The Securities and Exchange Board of India (SEBI) has proposed a collaborative effort among regulators to oversee cryptocurrency trading, a departure from the previous tough stance adopted by India on cryptocurrencies. SEBI recommended that various regulators oversee different aspects of cryptocurrency-related activities falling under their domain, with SEBI monitoring securities and Initial Coin Offerings (ICOs). The proposal suggested avoiding a single unified regulator for digital assets, akin to the approach taken by the Securities and Exchange Commission (SEC) in the United States. Additionally, the proposal recommended that the Insurance Regulatory Authority and Pension Fund Regulatory Authority regulate virtual assets related to insurance and pensions, respectively.

In contrast to SEBI’s collaborative approach, the Reserve Bank of India (RBI) has continued to take a tough stance on cryptocurrencies, advocating for a ban on stablecoins. The RBI views private digital currencies as a potential macroeconomic risk, especially stablecoins linked to economies like the US and Europe. The RBI Deputy Governor T. Rabi Sankar expressed concerns about allowing such instruments, citing risks of destabilizing policy sovereignty based on experiences in other countries. The RBI highlighted additional concerns about tax evasion, peer-to-peer decentralized activities, and losing income from money creation, known as “seigniorage.” Despite the Supreme Court overturning the RBI’s 2018 orders, the central bank maintains its stance on excluding cryptocurrencies from India’s financial system.

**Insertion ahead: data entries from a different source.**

/-- The decoder on the bytes of a slot. -/
def decodeBytes (bs : List Byte) : Except Reject Instr :=
  if bs.length < 12 then .error .short else decodeWord (wordOfBytes (bs.take 12))

/-- The 12 bytes of a slot from its word (R53). -/
def bytesOfWord (w : InstrWord) : List Byte := (List.range 12).map fun k => w.extractLsb' (8 * k) 8

/-- The instruction the decoder reads from the word with `nbits` bits `w`, the bits above them zero. -/
def decodeTableWord (nbits w : Nat) : Option Instr :=
  match decodeBytes (bytesOfWord (BitVec.ofNat 96 (w % 2 ^ nbits))) with
  | .ok i => some i
  | .error _ => none

/-! The encoder, from the same tables. -/

/-- Class and minor of an instruction (R83); an event of the device has none. -/
def opcode (i : Instr) : Option (Nat × Nat) :=
  match i with
  | .nop _ => some (0x00, 0)
  | .getsr _ => some (0x00, 1)
  | .setsr _ => some (0x00, 2)
  | .bra _ => some (0x01, 0)
  | .brx _ => some (0x01, 1)
  | .call _ => some (0x01, 2)
  | .calli _ => some (0x01, 3)
  | .ret _ => some (0x01, 4)
  | .exit _ => some (0x01, 5)
  | .trap _ => some (0x02, 0)
  | .brk _ => some (0x02, 1)
  | .pause _ => some (0x02, 2)
  | .yield _ => some (0x02, 3)
  | .bar _ => some (0x03, 0)
  | .barPhase _ => some (0x03, 1)
  | .clbar _ => some (0x03, 2)
  | .gbar _ => some (0x03, 3)
  | .cvinit _ => some (0x03, 4)
  | .launch _ => some (0x04, 0)
  | .spawn _ => some (0x04, 1)
  | .merge _ => some (0x04, 2)
  | .syncSpawn _ => some (0x04, 3)
  | .tsub _ => some (0x04, 4)
  | .tsig _ => some (0x04, 5)
  | .sysTlbinv _ => some (0x06, 0)
  | .sysFwake _ => some (0x06, 1)
  | .sysFkill _ => some (0x06, 2)
  | .sysEvict _ => some (0x06, 3)
  | .sysResume _ => some (0x06, 4)
  | .sysMcount _ => some (0x06, 5)
  | .voteAgree _ => some (0x07, 0)
  | .barCnt _ => some (0x07, 1)
  | .sysFlush _ => some (0x07, 2)
  | .sysHalt _ => some (0x07, 3)
  | .add _ => some (0x08, 0)
  | .sub _ => some (0x08, 1)
  | .mul _ => some (0x08, 2)
  | .mulhi _ => some (0x08, 3)
  | .mad _ => some (0x08, 4)
  | .min _ => some (0x08, 5)
  | .max _ => some (0x08, 6)
  | .abs _ => some (0x08, 7)
  | .neg _ => some (0x08, 8)
  | .addc _ => some (0x08, 9)
  | .lea _ => some (0x08, 10)
  | .mov _ => some (0x08, 11)
  | .movi _ => some (0x08, 12)
  | .sel _ => some (0x08, 13)
  | .andB _ => some (0x09, 0)
  | .orB _ => some (0x09, 1)
  | .xorB _ => some (0x09, 2)
  | .notB _ => some (0x09, 3)
  | .shl _ => some (0x09, 4)
  | .shr _ => some (0x09, 5)
  | .sar _ => some (0x09, 6)
  | .rot _ => some (0x09, 7)
  | .clz _ => some (0x09, 8)
  | .popc _ => some (0x09, 9)
  | .brev _ => some (0x09, 10)
  | .bfe _ => some (0x09, 11)
  | .bfi _ => some (0x09, 12)
  | .cmp _ => some (0x0E, 0)
  | .fcmp _ => some (0x0E, 1)
  | .pand _ => some (0x0E, 2)
  | .por _ => some (0x0E, 3)
  | .pxor _ => some (0x0E, 4)
  | .pnot _ => some (0x0E, 5)
  | .pmov _ => some (0x0E, 6)
  | .pmovPack _ => some (0x0E, 6)
  | .pmovUnpack _ => some (0x0E, 6)
  | .shfl _ => some (0x0F, 0)
  | .vote _ => some (0x0F, 1)
  | .redux _ => some (0x0F, 2)
  | .matchL _ => some (0x0F, 3)
  | .prefixL _ => some (0x0F, 4)
  | .fadd _ => some (0x10, 0)
  | .fsub _ => some (0x10, 1)
  | .fmul _ => some (0x10, 2)
  | .ffma _ => some (0x10, 3)
  | .fmin _ => some (0x10, 4)
  | .fmax _ => some (0x10, 5)
  | .fabs _ => some (0x10, 6)
  | .fneg _ => some (0x10, 7)
  | .fclass _ => some (0x10, 8)
  | .frnd _ => some (0x10, 9)
  | .frcp _ => some (0x15, 0)
  | .fsqrt _ => some (0x15, 1)
  | .frsq _ => some (0x15, 2)
  | .fexp2 _ => some (0x15, 3)
  | .flog2 _ => some (0x15, 4)
  | .cvt _ => some (0x16, 0)
  | .pack _ => some (0x16, 1)
  | .unpack _ => some (0x16, 2)
  | .rnfwd _ => some (0x17, 0)
  | .rnadd _ => some (0x17, 1)
  | .rnsub _ => some (0x17, 2)
  | .rnmul _ => some (0x17, 3)
  | .rnrev _ => some (0x17, 4)
  | .ld _ => some (0x18, 0)
  | .st _ => some (0x18, 1)
  | .ldc _ => some (0x18, 2)
  | .prf _ => some (0x18, 3)
  | .lda _ => some (0x1A, 0)
  | .stl _ => some (0x1A, 1)
  | .xar _ => some (0x1A, 2)
  | .car _ => some (0x1A, 3)
  | .atc _ => some (0x1B, 0)
  | .redc _ => some (0x1B, 1)
  | .ata _ => some (0x1C, 0)
  | .reda _ => some (0x1C, 1)
  | .ldf _ => some (0x1D, 0)
  | .stf _ => some (0x1D, 1)
  | .atx _ => some (0x1E, 0)
  | .cas _ => some (0x1E, 1)
  | .fence _ => some (0x1F, 0)
  | .ldfe _ => some (0x20, 0)
  | .stfe _ => some (0x20, 1)
  | .give _ => some (0x20, 2)
  | .take _ => some (0x20, 3)
  | .wmap _ => some (0x20, 4)
  | .wfill _ => some (0x20, 5)
  | .acopy _ => some (0x21, 0)
  | .acopyWsl _ => some (0x21, 0)
  | .acopySb _ => some (0x21, 0)
  | .acopyT _ => some (0x21, 1)
  | .tld _ => some (0x22, 0)
  | .tst _ => some (0x22, 1)
  | .gpool _ => some (0x23, 0)
  | .coll _ => some (0x23, 1)
  | .send _ => some (0x23, 2)
  | .rwait _ => some (0x23, 3)
  | .rwaitOpen _ => some (0x23, 3)
  | .rwaitClose _ => some (0x23, 3)
  | .mma _ => some (0x28, 0)
  | .mconv _ => some (0x29, 0)
  | .tzero _ => some (0x2A, 0)
  | .azero _ => some (0x2A, 1)
  | .amov _ => some (0x2A, 2)
  | .ald _ => some (0x2A, 3)
  | .ast _ => some (0x2A, 4)
  | .tmov _ => some (0x2A, 5)
  | .tmovW _ => some (0x2A, 5)
  | .tmovR _ => some (0x2A, 5)
  | .hqnt _ => some (0x2B, 0)
  | .aconv _ => some (0x2B, 1)
  | .aconvF32 _ => some (0x2B, 1)
  | .hdeq _ => some (0x2B, 2)
  | .wsinfo _ => some (0x2C, 0)
  | .wswait _ => some (0x2C, 1)
  | .slen _ => some (0x30, 0)
  | .sseed _ => some (0x30, 1)
  | .sgen _ => some (0x30, 2)
  | .sand _ => some (0x30, 3)
  | .sor _ => some (0x30, 4)
  | .sxor _ => some (0x30, 5)
  | .sxnor _ => some (0x30, 6)
  | .snot _ => some (0x30, 7)
  | .smux _ => some (0x30, 8)
  | .scnt _ => some (0x30, 9)
  | .sregen _ => some (0x30, 10)
  | .sshift _ => some (0x30, 11)
  | .smov _ => some (0x30, 12)
  | .sclass _ => some (0x30, 13)
  | _ => none

/-- Bits 95:80 (R61). -/
def commonBits (c : Common) (op : Nat × Nat) : BitVec 16 :=
  BitVec.ofBool c.s ++ BitVec.ofBool c.u ++ BitVec.ofBool c.n ++ c.guard ++ BitVec.ofNat 6 op.1 ++ BitVec.ofNat 4 op.2

/-- R67. -/
def encodeReg (op : Nat × Nat) (f : RegForm) : InstrWord :=
  commonBits f.c op ++ f.d ++ f.a ++ f.b ++ f.e ++ f.dc.code ++ f.ac.code ++ f.bc.code ++ f.ec.code ++ f.ty.code
    ++ f.sub ++ f.imm

/-- R146. -/
def encodeMovi (op : Nat × Nat) (f : MoviForm) : InstrWord :=
  commonBits f.c op ++ f.d ++ f.value.extractLsb' 32 32 ++ Ty.code .b64 ++ (0 : BitVec 3) ++ f.value.extractLsb' 0 32

/-- R74. -/
def encodeMem (op : Nat × Nat) (f : MemForm) : InstrWord :=
  commonBits f.c op ++ f.d ++ f.base ++ f.data ++ f.cmp ++ BitVec.ofBool false ++ BitVec.ofBool f.duni
    ++ BitVec.ofBool false ++ BitVec.ofBool f.buni ++ f.width.code ++ f.scope.code ++ f.space.code ++ f.aop ++ f.offset

/-- R76. -/
def encodeBr (op : Nat × Nat) (f : BrForm) : InstrWord :=
  commonBits f.c op ++ f.link ++ f.index ++ (0 : BitVec 16) ++ BitVec.ofBool f.uni ++ BitVec.ofBool f.indexUni
    ++ (0 : BitVec 14) ++ f.disp

/-- R78. -/
def encodeEng (op : Nat × Nat) (f : EngForm) : InstrWord :=
  commonBits f.c op ++ f.token ++ f.record ++ f.conv ++ f.aux ++ f.mod ++ f.imm

/-- The word of an instruction; none for an event of the device. -/
def encode (i : Instr) : Option InstrWord :=
  match opcode i with
  | none => none
  | some op =>
    match Machine.form i with
    | .reg _ f => some (encodeReg op f)
    | .movi f => some (encodeMovi op f)
    | .mem _ f => some (encodeMem op f)
    | .br _ f => some (encodeBr op f)
    | .eng _ f => some (encodeEng op f)
    | .event => none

In recent years, India has displayed a cautious approach to cryptocurrencies, with the government banning lenders and financial intermediaries from dealing with crypto users in 2018. However, the Supreme Court later overturned this ban. In 2021, a bill was prepared to ban cryptocurrencies, though it has not been introduced. The country, while presiding over the G20 in 2023, called for a global framework to regulate digital assets. The government also introduced a crypto tax in 2022 and mandated all exchanges to register locally for facilitating crypto transactions. Despite these moves, concerns persist about cryptocurrency trading, prompting the creation of a government panel tasked with formulating policies for the finance ministry to consider.

SEBI’s proposal to oversee cryptocurrency trading represents a shift towards openness and collaboration in regulating digital assets, which has not been seen in India previously. The suggestion for various regulators to monitor different aspects of cryptocurrency-related activities echoes the approach taken by regulatory bodies in countries like the United States. The RBI’s continued advocacy for a ban on stablecoins highlights ongoing concerns about the macroeconomic risks associated with private digital currencies. As the debate on cryptocurrency regulation in India continues, it remains to be seen how the government panel will navigate the complexities of overseeing the cryptocurrency market and balancing regulatory oversight with innovation in the digital asset space.